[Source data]

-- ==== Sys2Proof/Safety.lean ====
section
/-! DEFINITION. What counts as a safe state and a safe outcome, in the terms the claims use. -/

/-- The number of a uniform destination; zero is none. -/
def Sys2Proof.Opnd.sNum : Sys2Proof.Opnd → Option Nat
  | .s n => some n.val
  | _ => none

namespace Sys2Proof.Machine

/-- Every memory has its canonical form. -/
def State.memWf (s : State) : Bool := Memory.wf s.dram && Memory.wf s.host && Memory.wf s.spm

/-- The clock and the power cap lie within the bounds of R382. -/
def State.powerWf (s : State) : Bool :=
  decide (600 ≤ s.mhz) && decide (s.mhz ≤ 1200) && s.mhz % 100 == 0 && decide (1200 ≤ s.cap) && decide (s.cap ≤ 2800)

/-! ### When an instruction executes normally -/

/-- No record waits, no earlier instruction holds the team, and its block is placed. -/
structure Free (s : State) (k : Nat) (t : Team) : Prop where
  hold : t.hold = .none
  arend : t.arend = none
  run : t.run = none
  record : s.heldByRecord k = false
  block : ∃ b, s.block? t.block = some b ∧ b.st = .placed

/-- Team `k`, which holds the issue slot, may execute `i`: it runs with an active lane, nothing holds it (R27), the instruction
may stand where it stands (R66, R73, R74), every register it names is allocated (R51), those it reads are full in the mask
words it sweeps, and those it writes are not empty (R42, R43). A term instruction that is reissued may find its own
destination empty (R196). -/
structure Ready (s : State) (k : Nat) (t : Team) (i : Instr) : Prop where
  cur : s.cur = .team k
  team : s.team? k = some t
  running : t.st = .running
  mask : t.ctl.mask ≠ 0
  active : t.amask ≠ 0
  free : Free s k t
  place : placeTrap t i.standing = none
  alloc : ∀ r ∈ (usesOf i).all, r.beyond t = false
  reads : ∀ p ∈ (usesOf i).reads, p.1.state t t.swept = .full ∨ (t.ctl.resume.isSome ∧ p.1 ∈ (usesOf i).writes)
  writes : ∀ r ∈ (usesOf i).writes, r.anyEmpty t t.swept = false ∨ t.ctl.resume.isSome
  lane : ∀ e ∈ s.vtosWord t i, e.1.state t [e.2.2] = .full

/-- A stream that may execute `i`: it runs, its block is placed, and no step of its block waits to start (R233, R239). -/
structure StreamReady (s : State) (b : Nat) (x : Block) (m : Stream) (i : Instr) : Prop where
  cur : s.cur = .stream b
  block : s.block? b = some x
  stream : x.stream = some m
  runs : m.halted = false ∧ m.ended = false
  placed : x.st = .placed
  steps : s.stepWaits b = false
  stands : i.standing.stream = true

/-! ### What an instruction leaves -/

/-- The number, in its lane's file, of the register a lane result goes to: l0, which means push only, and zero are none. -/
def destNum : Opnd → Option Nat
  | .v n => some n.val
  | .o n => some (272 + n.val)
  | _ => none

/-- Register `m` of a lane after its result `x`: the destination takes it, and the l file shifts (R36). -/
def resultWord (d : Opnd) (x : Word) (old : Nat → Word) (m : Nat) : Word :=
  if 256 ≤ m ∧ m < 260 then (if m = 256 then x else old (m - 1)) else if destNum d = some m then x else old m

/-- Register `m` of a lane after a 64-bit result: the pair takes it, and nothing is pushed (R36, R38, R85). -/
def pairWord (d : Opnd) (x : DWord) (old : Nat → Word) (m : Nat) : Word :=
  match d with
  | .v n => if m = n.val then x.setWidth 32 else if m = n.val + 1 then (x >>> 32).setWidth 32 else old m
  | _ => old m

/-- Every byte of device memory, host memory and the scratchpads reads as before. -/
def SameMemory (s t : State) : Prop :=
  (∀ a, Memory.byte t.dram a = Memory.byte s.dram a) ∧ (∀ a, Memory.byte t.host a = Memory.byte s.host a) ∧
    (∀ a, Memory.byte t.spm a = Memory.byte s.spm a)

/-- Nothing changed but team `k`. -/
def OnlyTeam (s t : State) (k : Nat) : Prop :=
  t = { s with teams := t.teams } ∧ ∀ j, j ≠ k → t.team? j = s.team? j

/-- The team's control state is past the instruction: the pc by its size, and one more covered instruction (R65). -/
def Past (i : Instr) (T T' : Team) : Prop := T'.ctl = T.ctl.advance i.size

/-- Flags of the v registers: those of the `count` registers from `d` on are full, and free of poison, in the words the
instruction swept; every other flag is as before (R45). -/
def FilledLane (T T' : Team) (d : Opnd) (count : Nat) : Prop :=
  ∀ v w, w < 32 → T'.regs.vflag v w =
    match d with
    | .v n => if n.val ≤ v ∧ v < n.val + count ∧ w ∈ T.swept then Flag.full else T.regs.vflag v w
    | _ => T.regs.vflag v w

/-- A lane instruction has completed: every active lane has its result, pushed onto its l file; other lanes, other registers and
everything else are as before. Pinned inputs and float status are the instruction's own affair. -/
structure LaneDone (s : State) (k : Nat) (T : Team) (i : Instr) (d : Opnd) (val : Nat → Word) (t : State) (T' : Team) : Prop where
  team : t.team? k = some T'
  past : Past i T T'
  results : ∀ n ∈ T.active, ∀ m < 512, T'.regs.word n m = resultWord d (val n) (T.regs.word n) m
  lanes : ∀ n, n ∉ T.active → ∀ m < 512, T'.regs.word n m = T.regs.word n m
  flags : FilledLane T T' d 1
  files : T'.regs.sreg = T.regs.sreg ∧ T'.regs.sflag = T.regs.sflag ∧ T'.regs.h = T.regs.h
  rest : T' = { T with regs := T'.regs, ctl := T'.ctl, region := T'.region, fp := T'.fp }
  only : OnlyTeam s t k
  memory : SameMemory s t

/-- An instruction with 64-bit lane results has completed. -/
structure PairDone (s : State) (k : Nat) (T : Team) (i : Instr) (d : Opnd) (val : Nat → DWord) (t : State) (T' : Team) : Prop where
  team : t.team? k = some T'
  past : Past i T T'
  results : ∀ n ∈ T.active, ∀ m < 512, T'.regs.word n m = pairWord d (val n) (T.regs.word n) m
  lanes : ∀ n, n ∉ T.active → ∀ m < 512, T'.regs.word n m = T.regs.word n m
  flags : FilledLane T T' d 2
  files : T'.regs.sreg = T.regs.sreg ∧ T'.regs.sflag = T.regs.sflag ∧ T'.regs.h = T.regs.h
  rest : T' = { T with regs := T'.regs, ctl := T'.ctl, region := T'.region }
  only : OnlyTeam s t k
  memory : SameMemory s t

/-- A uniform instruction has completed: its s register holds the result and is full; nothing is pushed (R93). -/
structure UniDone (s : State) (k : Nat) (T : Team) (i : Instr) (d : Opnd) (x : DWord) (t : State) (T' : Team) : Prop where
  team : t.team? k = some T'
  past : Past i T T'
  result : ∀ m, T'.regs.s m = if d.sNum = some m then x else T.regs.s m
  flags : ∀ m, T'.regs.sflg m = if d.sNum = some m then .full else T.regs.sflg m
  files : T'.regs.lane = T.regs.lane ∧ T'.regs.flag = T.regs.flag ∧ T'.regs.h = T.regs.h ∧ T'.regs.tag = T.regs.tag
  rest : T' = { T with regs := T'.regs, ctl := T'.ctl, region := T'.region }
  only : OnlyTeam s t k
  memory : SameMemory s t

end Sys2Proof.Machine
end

[Your instructions]
In the answer, give the lines from the first line of the data through the line with "of R382. -/", exactly as they appear and with no additions.

[Exercise answer]
-- ==== Sys2Proof/Safety.lean ====
section
/-! DEFINITION. What counts as a safe state and a safe outcome, in the terms the claims use. -/

/-- The number of a uniform destination; zero is none. -/
def Sys2Proof.Opnd.sNum : Sys2Proof.Opnd → Option Nat
  | .s n => some n.val
  | _ => none

namespace Sys2Proof.Machine

/-- Every memory has its canonical form. -/
def State.memWf (s : State) : Bool := Memory.wf s.dram && Memory.wf s.host && Memory.wf s.spm

/-- The clock and the power cap lie within the bounds of R382. -/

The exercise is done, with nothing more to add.